The price of retail space in Glasgow has jumped by 8% in a year as international chains vie to secure prime locations in Scotland’s top shopping destination, according to a new report.
Colliers International found the supply of retail space in Scotland’s biggest city is struggling to meet demand, with many brands still prepared to pay top dollar for a good locations.
Their 2016 Midsummer Retail Report recorded a mixed picture across the country, with rents increasing in places but stagnating or decreasing in other centres.
The real estate services company surveyed 27 town and city centres across Scotland.
Of those, three recorded increasing rents, nine saw a decline and the remaining 15 were stable.

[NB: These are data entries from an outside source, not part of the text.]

-- ==== Sys2Proof/Machine/LinkCommands.lean ====
section
/-! DEFINITION. The commands of a link (sections 2.2 to 2.4): LINK-START, LINK-STOP, LINK-CLAIM, LINK-QUERY. -/

namespace Sys2Proof.Machine

/-- The line port at a LINK-START (R30, R137): enabled if it was disabled, with its receiver in HUNT and its transmitter sending idle fill,
and handed the rate code, which a character in progress does not take (R138). -/
def LinePort.start (p : LinePort) (rate : Nat) : LinePort :=
  if p.enabled then { p with rate := some rate }
  else { enabled := true, rate := some rate, charRate := some rate, rx := .hunt, lrdy := p.lrdy }

/-- The link record after a LINK-START is taken from slot `p` (R30). -/
def Link.started (k : Link) (p : Slot) (q : Params) : Link :=
  let k1 := { k with params := some q, ownEpoch := nextEpoch k.ownEpoch, controller := some p }
  match q.mode with
  | .active => k1.enterStarting
  | .passive => { k1.stopTimers with state := .listening, retry := 0 }

/-- LINK-START is taken on link `l` (R30). -/
def State.startLink (s : State) (p : Slot) (l : LinkId) (q : Params) : State :=
  (s.setLink l ((s.link l).started p q)).setLine l ((s.line l).start q.rateCode)

/-- The command part of LINK-START (R28, R30). -/
def State.doLinkStart (p : Slot) (body : List Byte) : Action := fun _ _ s =>
  if startBadArg body then (s, refusedReply .badArg) else
  match linkOf (bodyAt body 0) with
  | none => (s, refusedReply .badArg)
  | some l =>
    let k := s.link l
    let taken := (s.startLink p l (startParams body), okReply [nextEpoch k.ownEpoch])
    match k.state with
    | .listening | .starting | .up | .stopping => (s, refusedReply .badState)
    | .down => taken
    | .failed => if k.controller = none ∨ k.controller = some p then taken else (s, refusedReply .notController)

/-- LINK-START, code H'10 (R28, R30). -/
def execLinkStart (p : Slot) (body : List Byte) (s : State) : StepOutcome :=
  settled (s.request p (· == 0x10#8) body (State.doLinkStart p body))

/-- The effect of a LINK-STOP that is taken, by the state of the link (R31). -/
def State.stopLink (s : State) (l : LinkId) : State :=
  match (s.link l).state with
  | .listening | .failed => s.enterDown l .stopped
  | .starting =>
    let k := s.link l
    (s.setLink l { k with owedLink := { k.owedLink with opn := false } }).enterDown l .stopped
  | .up =>
    let s := s.teardown l .stopped
    let k := s.link l
    s.setLink l { k.dropSequence.startResp with state := .stopping, retry := 0, owedLink := { k.owedLink with close := true } }
  | .down | .stopping => s

/-- The command part of LINK-STOP (R31). -/
def State.doLinkStop (p : Slot) (body : List Byte) : Action := fun _ _ s =>
  match linkOf (bodyAt body 0) with
  | none => (s, refusedReply .badArg)
  | some l =>
    let k := s.link l
    if k.state = .down ∨ k.state = .stopping then (s, refusedReply .badState)
    else if k.controller ≠ some p then (s, refusedReply .notController)
    else (s.stopLink l, okReply [])

/-- LINK-STOP, code H'11 (R31). -/
def execLinkStop (p : Slot) (body : List Byte) (s : State) : StepOutcome :=
  settled (s.request p (· == 0x11#8) body (State.doLinkStop p body))

/-- The command part of LINK-CLAIM (R32). -/
def State.doLinkClaim (p : Slot) (body : List Byte) : Action := fun _ _ s =>
  match linkOf (bodyAt body 0) with
  | none => (s, refusedReply .badArg)
  | some l =>
    let k := s.link l
    if k.state = .down then (s, refusedReply .badState)
    else match k.controller with
      | none => (s.setLink l { k with controller := some p }, okReply [])
      | some q => if q = p then (s, okReply []) else (s, refusedReply .notController)

/-- LINK-CLAIM, code H'12 (R32). -/
def execLinkClaim (p : Slot) (body : List Byte) (s : State) : StepOutcome :=
  s.request p (· == 0x12#8) body (State.doLinkClaim p body)

/-- The command part of LINK-QUERY (R33). -/
def State.doLinkQuery (body : List Byte) : Action := fun _ _ s =>
  match linkOf (bodyAt body 0) with
  | none => (s, refusedReply .badArg)
  | some l => (s, okReply ((s.link l).queryBody l))

/-- LINK-QUERY, code H'13 (R33). -/
def execLinkQuery (p : Slot) (body : List Byte) (s : State) : StepOutcome :=
  s.request p (· == 0x13#8) body (State.doLinkQuery body)

end Sys2Proof.Machine
end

Perth had a 10% rise over the last year – proof, the report’s authors said, that small city-centre shops can be desirable if the right clientele can be attracted.
Edinburgh saw an increase of 3% but the report said the market for retail space is being distorted in the short-term by plans to rebuild the St James Centre, which has left many occupiers seeking a temporary home.
Colliers predicted that prices on nearby George Street and Princes Street will rise as a result.
In Dundee, the rate of vacant shop premises has been increasing since April 2014, with more than 18% of units now unoccupied.
The “gravitational pull” of Glasgow and its big shopping centres was also thought to be having an impact on some smaller town centres. Of the nine centres with deteriorating rents, five are located in the west of Scotland – Ayr, Cumbernauld, Greenock, Hamilton and Irvine.
Overall, the report found, average rents in the sector north of the border have hardly moved over the last 12 months, down 0.2% since June last year.
John Duffy, director of in-town retail with Colliers International in Scotland, said: “Glasgow is by far the strongest shopping destination in Scotland and supply is struggling to keep up with demand, even as new space is created.
“While many retail brands are very selective, they will still pay top dollar for a prime destination.
“Smaller high streets have stagnated in recent years and some have moved backwards as retailers leave for larger, out-of-town destinations.”